Si compie con questo spettacolo il percorso iniziato con il reading omonimo al Festival SUQ – diretto dalla
Peirolero – dello scorso anno, che riesce, attraverso un lavoro in cui non un dettaglio è fuori posto, a far
sentire parte ciascuno dove tutto si fa contemporaneamente individuale e assoluto, nelle vicende della città
paradigma, che raccoglie tutte le altre e assomma in sè ogni opposto e ogni scontro insieme a ogni speranza
di un futuro possibile dopo la tragedia, la guerra, la morte, la solitudine.
Una città che esiste soltanto per chi viene da fuori, ma che per i suoi abitanti non è più.
Così come Sidone Sidùn, che Nabil, in una apoteosi emotiva e dando mostra di tutte le sue doti vocali –
regala al termine delllo spettacolo salutando il pubblico della Liguria con le parole del suo figlio più amato e
celebre, quel Fabrizio de Andrè che dopo l’assedio della città da parte del generale Sharon nel 1982 diede
voce allo strazio di un padre arabo sul corpo del figlio maciullato dai cingoli di un carro armato. «tûmu duçe
benignu de te muae…e oua grûmo de sangue, ouëge e denti de laete»

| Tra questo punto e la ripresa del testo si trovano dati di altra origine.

/-- `PUSH rp2` (41_load16_stack.md R178) with `Push16` (R173). -/
def Obligations.PushPair : Prop :=
  ∀ p : StackPair, encode (pushInstr p) = [0b11#2 ++ codeStackPair p ++ 0b0101#4] ∧
    ∀ s : State, Pushes (pushInstr p) s (s.stackPair p) (s.pc + 1) 16

/-- `POP rp2` (41_load16_stack.md R179) with `Pop16` (R174): high byte from `SP + 1`, low byte from `SP`; `POP AF` replaces all
eight bits of `F`.
That `POP AF` loads bits 3 to 0 is the spec's own decision (92_eei_decisions.md D6). -/
def Obligations.PopPair : Prop :=
  ∀ p : StackPair, encode (popInstr p) = [0b11#2 ++ codeStackPair p ++ 0b0001#4] ∧
    ∀ s : State, exec (popInstr p) s =
      .next { s.setStackPair p (word (s.read (s.sp + 1)) (s.read s.sp)) with
        sp := s.sp + 2, pc := s.pc + 1, cycles := some 12 }

/-- A push followed by a pop returns the value and restores `SP`, wherever both stack bytes are writable (41_load16_stack.md
R176).
The side conditions are the spec's own derivation. -/
def Obligations.PushThenPopReturnsValue : Prop :=
  ∀ (s : State) (p q : StackPair), s.Inv → writable (s.sp - 1) → writable (s.sp - 2) →
    ∃ t u, exec (pushInstr p) s = .next t ∧ exec (popInstr q) t = .next u ∧
      u.stackPair q = s.stackPair p ∧ u.sp = s.sp

/-! ### 8-bit arithmetic and logic -/

/-- The eight accumulator operations with a register or `(HL)` (42_alu8.md R190 to R197): 64 forms. -/
def Obligations.AccumulatorOperations : Prop :=
  ∀ op : AluOp,
    (∀ r : Reg8, encode (aluInstr op (.reg r)) = [0b10#2 ++ codeAlu op ++ code8 (.reg r)] ∧
      ∀ s : State, exec (aluInstr op (.reg r)) s =
        .next { afterAlu op (s.reg r) s with pc := s.pc + 1, cycles := some 4 }) ∧
    encode (aluInstr op .atHL) = [0b10#2 ++ codeAlu op ++ 0b110#3] ∧
    ∀ s : State, exec (aluInstr op .atHL) s =
      .next { afterAlu op (s.read s.hl) s with pc := s.pc + 1, cycles := some 8 }

/-- The eight accumulator operations with an immediate (42_alu8.md R198 to R205). -/
def Obligations.AccumulatorImmediateOperations : Prop :=
  ∀ (op : AluOp) (n8 : Byte), encode (aluImmInstr op n8) = [0b11#2 ++ codeAlu op ++ 0b110#3, n8] ∧
    ∀ s : State, exec (aluImmInstr op n8) s =
      .next { afterAlu op n8 s with pc := s.pc + 2, cycles := some 8 }

/-- `INC r8` (42_alu8.md R206) and `DEC r8` (R208) on a register: flags `* 0 * -` and `* 1 * -`. -/
def Obligations.IncrementDecrementRegister : Prop :=
  ∀ r : Reg8,
    encode (incInstr (.reg r)) = [0b00#2 ++ code8 (.reg r) ++ 0b100#3] ∧
    encode (decInstr (.reg r)) = [0b00#2 ++ code8 (.reg r) ++ 0b101#3] ∧
    ∀ s : State,
      exec (incInstr (.reg r)) s =
        .next { s.setReg r (s.reg r + 1) with
          f := flagByte s.f (s.reg r == 0xFF) false (decide ((s.reg r).toNat % 16 = 0xF)) (s.f.getLsbD 4)
          pc := s.pc + 1, cycles := some 4 } ∧
      exec (decInstr (.reg r)) s =
        .next { s.setReg r (s.reg r - 1) with
          f := flagByte s.f (s.reg r == 0x01) true (decide ((s.reg r).toNat % 16 = 0x0)) (s.f.getLsbD 4)
          pc := s.pc + 1, cycles := some 4 }

/-- `INC (HL)` (42_alu8.md R207) and `DEC (HL)` (R209): the flags are written before the memory byte, so a fault leaves them
written; the value a fault reports is 0x00, or 0xFE, since the window reads 0xFF. -/
def Obligations.IncrementDecrementMemory : Prop :=
  encode .incAtHL = [0x34] ∧ encode .decAtHL = [0x35] ∧
  ∀ s : State,
    let v := s.read s.hl
    let up := { s with f := flagByte s.f (v == 0xFF) false (decide (v.toNat % 16 = 0xF)) (s.f.getLsbD 4) }
    let down := { s with f := flagByte s.f (v == 0x01) true (decide (v.toNat % 16 = 0x0)) (s.f.getLsbD 4) }
    Writes .incAtHL s up s.hl (v + 1) 1 12 id ∧ Writes .decAtHL s down s.hl (v - 1) 1 12 id ∧
    (absent s.hl → exec .incAtHL s = memoryFault s.hl 0x00 up ∧ exec .decAtHL s = memoryFault s.hl 0xFE down)

/-- `DAA` (42_alu8.md R210): the adjustment tests the value of `A` before any adjustment; flags `* - 0 *`. -/
def Obligations.DecimalAdjust : Prop :=
  encode .daa = [0x27] ∧
  ∀ s : State,
    let n := s.f.getLsbD 6
    let h := s.f.getLsbD 5
    let c := s.f.getLsbD 4
    let low : Nat := if h ∨ (¬ n ∧ s.a.toNat % 16 > 9) then 0x06 else 0
    let high : Nat := if c ∨ (¬ n ∧ s.a.toNat > 0x99) then 0x60 else 0
    let r : Byte := if n then s.a - BitVec.ofNat 8 (low + high) else s.a + BitVec.ofNat 8 (low + high)
    exec .daa s = .next { s with
      a := r, f := flagByte s.f (r == 0) n false (c || (!n && decide (s.a.toNat > 0x99)))
      pc := s.pc + 1, cycles := some 4 }

/-- What `DAA` is for (42_alu8.md R210: "decimal-adjust the accumulator after a BCD addition or subtraction"): on two-digit
decimal operands, an addition or a subtraction followed by `DAA` gives the decimal result modulo 100, and `C` the decimal
carry or borrow. The reading as decimal numbers is the statement's own. The operations before it are
`ADD A,n8` (R198) and `SUB n8` (R200). -/
def Obligations.DecimalArithmeticIsExact : Prop :=
  ∀ (s : State) (x y : Nat), x < 100 → y < 100 → s.a = bcd x →
    (∃ t u, exec (.addA_n8 (bcd y)) s = .next t ∧ exec .daa t = .next u ∧
      u.a = bcd ((x + y) % 100) ∧ u.f.getLsbD 4 = decide (100 ≤ x + y) ∧ u.f.getLsbD 7 = decide ((x + y) % 100 = 0)) ∧
    (∃ t u, exec (.sub_n8 (bcd y)) s = .next t ∧ exec .daa t = .next u ∧
      u.a = bcd ((x + 100 - y) % 100) ∧ u.f.getLsbD 4 = decide (x < y) ∧ u.f.getLsbD 7 = decide (x = y))

/-- `CPL` (42_alu8.md R211), `SCF` (R212), `CCF` (R213). -/
def Obligations.AccumulatorAndCarryAdjust : Prop :=
  encode .cpl = [0x2F] ∧ encode .scf = [0x37] ∧ encode .ccf = [0x3F] ∧
  ∀ s : State,
    exec .cpl s = .next { s with
      a := ~~~s.a, f := flagByte s.f (s.f.getLsbD 7) true true (s.f.getLsbD 4), pc := s.pc + 1, cycles := some 4 } ∧
    exec .scf s = .next { s with
      f := flagByte s.f (s.f.getLsbD 7) false false true, pc := s.pc + 1, cycles := some 4 } ∧
    exec .ccf s = .next { s with
      f := flagByte s.f (s.f.getLsbD 7) false false (!s.f.getLsbD 4), pc := s.pc + 1, cycles := some 4 }

/-! ### 16-bit arithmetic -/

/-- `INC rp` (43_alu16.md R230) and `DEC rp` (R231): no flag is touched. -/
def Obligations.IncrementDecrementPair : Prop :=
  ∀ p : Pair,
    encode (incPairInstr p) = [0b00#2 ++ codePair p ++ 0b0011#4] ∧
    encode (decPairInstr p) = [0b00#2 ++ codePair p ++ 0b1011#4] ∧
    ∀ s : State,
      exec (incPairInstr p) s = .next { s.setPair p (s.pair p + 1) with pc := s.pc + 1, cycles := some 8 } ∧
      exec (decPairInstr p) s = .next { s.setPair p (s.pair p - 1) with pc := s.pc + 1, cycles := some 8 }

/-- `ADD HL,rp` (43_alu16.md R232): `Z` unchanged, `H` the carry out of bit 11, `C` the carry out of bit 15.
The bit-11 half-carry is the spec's own decision (92_eei_decisions.md D7). -/
def Obligations.AddToHL : Prop :=
  ∀ p : Pair, encode (addHLInstr p) = [0b00#2 ++ codePair p ++ 0b1001#4] ∧
    ∀ s : State, exec (addHLInstr p) s =
      .next { s with
        h := hi (s.hl + s.pair p), l := lo (s.hl + s.pair p)
        f := flagByte s.f (s.f.getLsbD 7) false (decide (0x0FFF < s.hl.toNat % 0x1000 + (s.pair p).toNat % 0x1000))
          (decide (0xFFFF < s.hl.toNat + (s.pair p).toNat))
        pc := s.pc + 1, cycles := some 8 }

/-! ### Rotates, shifts and bits -/

/-- `RLCA`, `RRCA`, `RLA`, `RRA` (44_rotate_bit.md R240 to R243): `Z` is cleared whatever the result. -/
def Obligations.AccumulatorRotates : Prop :=
  encode .rlca = [0x07] ∧ encode .rrca = [0x0F] ∧ encode .rla = [0x17] ∧ encode .rra = [0x1F] ∧
  ∀ s : State,
    let after (k : Fin 8) : State :=
      let x := rot k s.a (s.f.getLsbD 4)
      { s with a := x.1, f := flagByte s.f false false false x.2, pc := s.pc + 1, cycles := some 4 }
    exec .rlca s = .next (after 0) ∧ exec .rrca s = .next (after 1) ∧
    exec .rla s = .next (after 2) ∧ exec .rra s = .next (after 3)

/-- `RLC RRC RL RR SLA SRA SWAP SRL` on a register and on `(HL)` (44_rotate_bit.md R244 to R251). On `(HL)` the byte is written back
before the flags are, in the order of the pseudocode (00_scope.md R14), so a fault leaves the flags as they were. -/
def Obligations.RotateAndShift : Prop :=
  ∀ k : Fin 8,
    (∀ r : Reg8, encode (rotInstr k (.reg r)) = [0xCB, 0b00#2 ++ BitVec.ofNat 3 k.val ++ code8 (.reg r)] ∧
      ∀ s : State,
        let x := rot k (s.reg r) (s.f.getLsbD 4)
        exec (rotInstr k (.reg r)) s =
          .next { s.setReg r x.1 with
            f := flagByte s.f (x.1 == 0) false false x.2, pc := s.pc + 2, cycles := some 8 }) ∧
    encode (rotInstr k .atHL) = [0xCB, 0b00#2 ++ BitVec.ofNat 3 k.val ++ 0b110#3] ∧
    ∀ s : State,
      let x := rot k (s.read s.hl) (s.f.getLsbD 4)
      Writes (rotInstr k .atHL) s s s.hl x.1 2 16 (fun t => { t with f := flagByte s.f (x.1 == 0) false false x.2 })

/-- `BIT b,r8` (44_rotate_bit.md R252): flags `* 0 1 -`, nothing else written, never a fault. -/
def Obligations.TestBit : Prop :=
  ∀ (b : Fin 8) (x : R8), encode (.bit b x) = [0xCB, 0b01#2 ++ BitVec.ofNat 3 b.val ++ code8 x] ∧
    ∀ s : State,
      let v := match x with | .reg r => s.reg r | .atHL => s.read s.hl
      exec (.bit b x) s = .next { s with
        f := flagByte s.f (decide (v.toNat / 2 ^ b.val % 2 = 0)) false true (s.f.getLsbD 4)
        pc := s.pc + 2, cycles := some (match x with | .reg _ => 8 | .atHL => 12) }

/-- `RES b,r8` (44_rotate_bit.md R253) and `SET b,r8` (R254): no flag touched; the value has bit `b` as named and every other bit
as before. -/
def Obligations.ResetAndSetBit : Prop :=
  ∀ b : Fin 8,
    (∀ x : R8, encode (.res b x) = [0xCB, 0b10#2 ++ BitVec.ofNat 3 b.val ++ code8 x] ∧
      encode (.set b x) = [0xCB, 0b11#2 ++ BitVec.ofNat 3 b.val ++ code8 x]) ∧
    (∀ (v : Byte) (m : Fin 8), (clearBit v b).getLsbD m = (if m = b then false else v.getLsbD m) ∧
      (setBit v b).getLsbD m = (if m = b then true else v.getLsbD m)) ∧
    ∀ s : State,
      (∀ r : Reg8,
        exec (.res b (.reg r)) s =
          .next { s.setReg r (clearBit (s.reg r) b) with pc := s.pc + 2, cycles := some 8 } ∧
        exec (.set b (.reg r)) s =
          .next { s.setReg r (setBit (s.reg r) b) with pc := s.pc + 2, cycles := some 8 }) ∧
      Writes (.res b .atHL) s s s.hl (clearBit (s.read s.hl) b) 2 16 id ∧
      Writes (.set b .atHL) s s s.hl (setBit (s.read s.hl) b) 2 16 id

/-! ### Control transfer -/

/-- `JP a16` (45_control.md R270), `JP cc,a16` (R271), `JP HL` (R272). -/
def Obligations.AbsoluteJumps : Prop :=
  encode .jpHL = [0xE9] ∧ (∀ s : State, exec .jpHL s = .next { s with pc := s.hl, cycles := some 4 }) ∧
  ∀ a16 : Word, encode (.jp a16) = [0xC3, lo a16, hi a16] ∧
    (∀ s : State, exec (.jp a16) s = .next { s with pc := a16, cycles := some 16 }) ∧
    ∀ cc : Cond, encode (jpCondInstr cc a16) = [0b110#3 ++ codeCond cc ++ 0b010#3, lo a16, hi a16] ∧
      ∀ s : State, exec (jpCondInstr cc a16) s =
        .next (if holds s.f cc then { s with pc := a16, cycles := some 16 }
          else { s with pc := s.pc + 3, cycles := some 12 })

Un figlio a cui però il padre ha una rassicurazione, da fare: «ciao, mæ nìn», gli dice, bambino mio. L’eredità è
nascosta, al sicuro. Anche nella città che brucia, in quella che sembra la fine e la più nera delle notti.
E così Nura – ed ecco che il cerchio si chiude – non se ne va soltanto per stanchezza e dolore.
Parte perchè nella sua città ci sono Sarah e Mohamed, israeliana lei, musulmano lui. Che vogliono vivere e
guadagnarselo, insieme.
E perchè questo succeda bisogna che le generazioni dei nemici lascino spazio, perchè se anche il tempo non
si ferma, quei ragazzi «è ora di lasciarli liberi».